Eventually Amy and Shannon were there together again and Amy said, "You're turning the energy of your contractions mostly to screaming, not to pushing." Shannon said to me, "Okay, Jenny. You're not allowed to scream anymore." I felt indignant. So they thought I was goofing off? Did they think I liked screaming? "When the next contraction comes, I want you to hold your breath and push until I say."
The next one came, and she said, "Take a breath!" I did, and bore down. "Let it out! Take a breath! And breathe."
This was now what we did every contraction. They had me try a birthing bar for my legs, which I hated, and then for my arms, which was okay for a short while. Every time I got the sensation that another contraction was starting, Shannon coached me: "Take a breath. Let it out. Take a breath. Breathe."
It really did help, and I worried less about the other mothers on the floor, but it tired me out even more. I had given up trying different positions and was now lying on my back, with Eric/Shannon/Amy/Martha holding my legs up during contractions. I felt vaguely guilty about making them do it, and about being on my back, which my books said is actually a lousy labor position, but I was so tired. So tired. I was still dozing between contractions, and closing my eyes during them, and starting to think that maybe surgery wasn't going to be so bad after all.
Then, during a contraction, I fell asleep.
It was only for a fraction of a second. Then I woke up, disoriented, and didn't understand where I was or why I was in pain or why people were shouting at me and holding me. I cried out, and kicked away the hands holding my legs, and the contraction petered to a halt, and Eric said frantically, "What? What?" By then I was remembering where I was, and I tried to say "I was dreaming," meaning I had fallen asleep, but I was still so disoriented it didn't come out straight.
"She's hallucinating," he groaned.

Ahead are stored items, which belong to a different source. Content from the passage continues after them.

-- ==== Sys2Proof/Machine/Hallway.lean ====
section
/-! DEFINITION. The commands of the Hallway's ports: packets, training, check windows and width negotiation (R27 to R40). -/

namespace Sys2Proof.Machine

/-- Whether a packet for a die is delivered at the router of a die (R64, R65). -/
def deliveredAt (die dst : Nat) : Bool :=
  if 72 ≤ die ∧ die < 96 then die == dst else dieStack dst == dieStack die && !(decide (72 ≤ dst) && decide (dst < 96))

/-- The sender drops a packet its receiver has acknowledged (R28). -/
def State.ackSender (s : State) (p : HalPort) (pkt : Packet) : State :=
  match halOther p with
  | some o => s.setPort o { s.port o with replay := (s.port o).replay.erase pkt }
  | none => s

/-- A port takes a packet with a correct CRC: acknowledged, then accepted here or sent on by R31. -/
def State.takePacket (s : State) (p : HalPort) (pkt : Packet) : State :=
  let s := (s.send (.hallwayAck p pkt.seq)).ackSender p pkt
  if deliveredAt p.die.val pkt.dst.val then s.acceptPacket pkt
  else s.forward p.die.val (p.p.val / 4) pkt (halUnit p)

/-- HALLWAY_PACKET_RECEIVE (R27, R28, R31). -/
def execHallwayPacketReceive (p : HalPort) (pkt : Packet) (crcOk : Bool) (s : State) : Outcome :=
  gate s (fun s =>
    if s.halState p = 3 then (if crcOk then s.takePacket p pkt else s.send (.hallwayReplay p)) else s)

/-- HALLWAY_REPLAY_REQUEST (R28): the replay buffer is sent again, and the replay is reported against the port. -/
def execHallwayReplayRequest (p : HalPort) (s : State) : Outcome :=
  gate s (fun s =>
    let k := s.port p
    if s.halState p = 3 ∧ k.replay ≠ [] then
      (overList s k.replay (fun s pkt => s.send (.hallway p pkt))).noteFault (mkFault p.die 0x08 (halUnit p) .port p.p.val 0 0)
    else s)

/-- HALLWAY_PORT_TRAIN (R32, R33): the bundles that passed, less every fenced one, make the inbound mask; then the port negotiates. A port in
service enters HOLD first, and a port in HOLD leaves it only for ACTIVE or FENCED (R36). -/
def execHallwayPortTrain (p : HalPort) (passed : BitVec 66) (s : State) : Outcome :=
  gate s (fun s =>
    if s.halState p = 4 ∨ s.halState p = 5 then s
    else
      let s := if s.halState p = 3 then s.enterHold p else s
      let s := s.setInbound p (passed &&& ~~~ (s.port p).fenced &&& ~~~ s.cfgFenced p)
      let s := s.setFld (halReg p).1 (halReg p).2 15 8 ((hallPeer p.die.val p.p.val).getD 0xFF)
      (s.setHalState p (if s.halState p = 2 then 2 else 1)).startRound p (s.fld (halReg p).1 (halReg p).2 27 24 + 1))

/-- The error history of a port after a window: the last ten counts of each bundle (R34). -/
def windowsAfter (old : List (Nat × List Nat)) (errors : List (Nat × Nat)) : List (Nat × List Nat) :=
  (List.range 66).filterMap (fun b =>
    let e := ((errors.find? (fun x => x.1 == b)).map (·.2)).getD 0
    let h := (e :: ((old.find? (fun x => x.1 == b)).map (·.2)).getD []).take 10
    if h.all (· == 0) then none else some (b, h))

/-- CHECK_WINDOW (R34): a bundle with more than 16 errors in ten consecutive windows is fenced and the port renegotiates. -/
def execCheckWindow (p : HalPort) (errors : List (Nat × Nat)) (s : State) : Outcome :=
  gate s (fun s =>
    if s.halState p = 3 then
      let w := windowsAfter (s.port p).windows errors
      let s := s.setPort p { s.port p with windows := w }
      overList s ((w.filter (fun x => 16 < x.2.sum && !(s.port p).fenced.getLsbD x.1)).map (·.1)) (fun s b =>
        s.leafDetect (mkFault p.die 0x09 (halUnit p) .bundle (p.p.val * 128 + b) 0 7))
    else s)

/-- FORWARDED_CLOCK_LOSS (R36). -/
def execForwardedClockLoss (p : HalPort) (s : State) : Outcome :=
  gate s (fun s => if s.halState p = 3 ∨ s.halState p = 1 then s.enterHold p else s)

/-- A failed attempt: the next one follows after 10 µs; the third fences the port (R38, R40). -/
def State.attemptFails (s : State) (p : HalPort) : State :=
  let n := s.fld (halReg p).1 (halReg p).2 27 24 + 1
  let s := s.setFld (halReg p).1 (halReg p).2 27 24 n
  let s := s.setPort p { s.port p with round := 0, confirmed := none, peerProposal := none, backingOff := decide (n < 3) }
  if 3 ≤ n then s.leafDetect (mkFault p.die 0x0A (halUnit p) .port p.p.val 0 7) else s

/-- The port's own proposal: the largest width its inbound mask gives (R38). -/
def State.proposal (s : State) (p : HalPort) : Nat := widthOf (popCount 66 (s.inbound p))

/-- Compares the confirm tokens of round 2: equal widths make the port ACTIVE (R38). -/
def State.confirmRound (s : State) (p : HalPort) : State :=
  let k := s.port p
  match k.peerProposal, k.confirmed with
  | some w, some c =>
    if k.round = 2 then
      if c = min (s.proposal p) w then
        let s := s.setPort p { k with round := 0, attempt := 0, confirmed := none, peerProposal := none, backingOff := false }
        ((s.setFld (halReg p).1 (halReg p).2 27 24 0).setFld (halReg p).1 (halReg p).2 23 16 c).setHalState p 3
      else s.attemptFails p
    else s
  | _, _ => s

/-- A mask token of the port's own attempt: the agreed width is confirmed, or the attempt fails below 16 (R38). -/
def State.takeMask (s : State) (p : HalPort) (width : Nat) (mask : BitVec 66) : State :=
  let k := s.port p
  let agreed := min (s.proposal p) width
  let s := s.setPort p { k with round := 2, peerMask := mask, peerProposal := some width }
  if agreed < 16 then s.attemptFails p
  else (s.send (.widthToken p (widthTokenOf 0x5B k.attempt agreed p.die.val (p.p.val / 4) (s.inbound p)))).confirmRound p

/-- A token with a correct CRC at a port that trains or renegotiates (R36 to R39). In the wait after a failed attempt a token of that attempt or
an earlier one is late and starts nothing. -/
def State.takeToken (s : State) (p : HalPort) (t : BitVec 128) : State :=
  let type := bits t.toNat 127 120
  let att := bits t.toNat 119 112
  let width := bits t.toNat 111 104
  let s := if s.halState p = 3 then (if type = 0x5A then (s.enterHold p).startRound p att else s) else s
  if s.halState p = 3 then s
  else
    let own := (s.port p).attempt
    let late := (s.port p).backingOff && decide (att ≤ own)
    let s := if !late && (decide ((s.port p).round = 0) || decide (att ≠ own)) then s.startRound p (max att own) else s
    if late ∨ att ≠ (s.port p).attempt then s
    else if type = 0x5A then (if (s.port p).round = 1 then s.takeMask p width (t.extractLsb' 16 66) else s)
    else if type = 0x5B then (s.setPort p { s.port p with confirmed := some width }).confirmRound p
    else s

/-- WIDTH_TOKEN (R37 to R39). -/
def execWidthToken (p : HalPort) (t : BitVec 128) (s : State) : Outcome :=
  gate s (fun s =>
    let att := bits t.toNat 119 112
    if bits t.toNat 15 0 = crc16 112 (t.toNat / 2 ^ 16) ∧ 1 ≤ att ∧ att ≤ 3 ∧
        (s.halState p = 1 ∨ s.halState p = 2 ∨ s.halState p = 3) then s.takeToken p t else s)

/-- NEGOTIATION_ROUND_TIMEOUT (R38). -/
def execNegotiationRoundTimeout (p : HalPort) (s : State) : Outcome :=
  gate s (fun s => if (s.port p).round = 0 then s else s.attemptFails p)

/-- NEGOTIATION_BACKOFF_EXPIRY (R38). -/
def execNegotiationBackoffExpiry (p : HalPort) (s : State) : Outcome :=
  gate s (fun s => if (s.port p).backingOff then s.startRound p (s.fld (halReg p).1 (halReg p).2 27 24 + 1) else s)

end Sys2Proof.Machine
end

He moved to my side and said, "What's your name?"
"Jenny."
"Where are we?"
"At the hospital." I said it brightly, realizing that he was trying to check my lucidity and wanting to tell him that I was okay now, but figured it was easier just to answer him. Probably I just sounded insane.
"Why are we here?"
"To have our baby."
"Okay," he said, and stumbled backward.
"Hey!" I said, and Martha moved to steady him.

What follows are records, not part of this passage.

/-- Conversions of single width (k below 8), widening (8 to 0xF) and narrowing (0x10 to 0x17, and BF16's 0x1D). -/
def VIn.convert (v : VIn) (fast : Bool) (rm : Rm) : Option VOut :=
  let e := v.sew
  let w := 8 * e
  let k := v.vs1
  let src (n i : Nat) : Nat := v.el v.vs2 n i
  let s1 : VSrc := (v.vs2, v.m8, w)
  let s2 : VSrc := (v.vs2, 2 * v.m8, 2 * w)
  let trunc := k % 8 == 6 || k % 8 == 7
  let rmi : Rm := if trunc then .rtz else rm
  let sg := k % 2 == 1
  if k = 0xD ∨ k = 0x1D then
    (if e ≠ 2 then none
     else if k = 0xD then v.each 4 (2 * v.m8) [s1] (fun i => some (vDone fast fp32 (Machine.convert (.flt fp32) true rm false (vOp fast bf16 (src 2 i)))))
     else v.each 2 v.m8 [s2] (fun i => some (vDone fast bf16 (Machine.convert (.flt bf16) true rm false (vOp fast fp32 (src 4 i))))))
  else match k / 8, vFmt e, vFmt (2 * e) with
    | 0, some f, _ =>
      if k = 4 ∨ k = 5 then none
      else v.each e v.m8 [s1] (fun i => some (if k = 2 ∨ k = 3 then vOfInt fast w sg f rm (src e i) else vToInt fast w sg rmi (vOp fast f (src e i))))
    | 1, f, some g =>
      (match k % 8, f with
      | 2, _ | 3, _ => v.each (2 * e) (2 * v.m8) [s1] (fun i => some (vOfInt fast w sg g rm (src e i)))
      | 4, some f => v.each (2 * e) (2 * v.m8) [s1] (fun i => some (vDone fast g (Machine.convert (.flt g) true rm false (vOp fast f (src e i)))))
      | _, some f => v.each (2 * e) (2 * v.m8) [s1] (fun i => some (vToInt fast (2 * w) sg rmi (vOp fast f (src e i))))
      | _, none => none)
    | 2, f, some g =>
      (match k % 8, f with
      | 2, some f | 3, some f => v.each e v.m8 [s2] (fun i => some (vOfInt fast (2 * w) sg f rm (src (2 * e) i)))
      | 4, some f => v.each e v.m8 [s2] (fun i => some (vDone fast f (Machine.convert (.flt f) true rm false (vOp fast g (src (2 * e) i)))))
      | 5, some f => v.each e v.m8 [s2] (fun i => some (vToOdd fast f (vOp fast g (src (2 * e) i))))
      | 2, none | 3, none | 4, none | 5, none => none
      | _, _ => v.each e v.m8 [s2] (fun i => some (vToInt fast w sg rmi (vOp fast g (src (2 * e) i)))))
    | _, _, _ => none

/-- An unordered sum: the addends are added two at a time in an order that free values choose (log 27). -/
def vTree (f : Fmt) (fast : Bool) (rm : Rm) : Nat → Nat → List VEl → VEl
  | 0, _, l => l.headD { v := 0 }
  | n + 1, k, l =>
    match l with
    | [] => { v := 0 }
    | [x] => x
    | _ =>
      let i := Config.freeNat k % l.length
      let r := l.eraseIdx i
      let j := Config.freeNat (k + 1) % r.length
      let x := l.getD i { v := 0 }
      let y := r.getD j { v := 0 }
      let z := vDone fast f (f.addV rm (vOp fast f x.v) (vOp fast f y.v))
      vTree f fast rm n (k + 2) (r.eraseIdx j ++ [{ z with fl := Nat.lor z.fl (Nat.lor x.fl y.fl), made := z.made || x.made || y.made }])

/-- A floating-point reduction of elements, each with the flags that its widening raised, into element 0: sums ordered or not, the least, the
greatest. -/
def VIn.reduce (v : VIn) (f : Fmt) (fast : Bool) (rm : Rm) (kind : Nat) (e : Nat) (xs : List VEl) : Option VOut :=
  let z : VEl := { v := v.el v.vs1 e 0 }
  let step (g : Nat → Nat → VEl) : VEl := xs.foldl (fun acc x =>
    let r := g acc.v x.v
    { r with fl := Nat.lor (Nat.lor acc.fl x.fl) r.fl, made := acc.made || r.made }) z
  if v.vstart ≠ 0 ∨ !vGroupOk v.vs2 v.m8 then none
  else some (v.single e (match kind with
    | 1 => vTree f fast rm xs.length v.free (z :: xs)
    | 3 => step (fun a x => vDone fast f (f.addV rm (vOp fast f a) (vOp fast f x)))
    | 5 => step (vMinMax fast f false)
    | _ => step (vMinMax fast f true)))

"I'm okay," he said. "Not enough food or drink..."
He got trail mix and some of my water. The next contraction started, and I kept my eyes open. Knowing Eric was worried about me--and being worried about him--helped me focus, and I stayed awake.
An hour or so passed, and I was still pushing. "You're doing okay," Amy said, during a sort of team meeting between contractions. "But the baby's heartbeat isn't doing as well as it was. If you can't get this done soon, I'm going to have to call [the obstetrician associated with the midwife group], and we don't want that." I took it as sort of an insult and sort of a threat--"You're doing lousy and you better shape up or we'll shape you up"--but it did renew my energy, a little.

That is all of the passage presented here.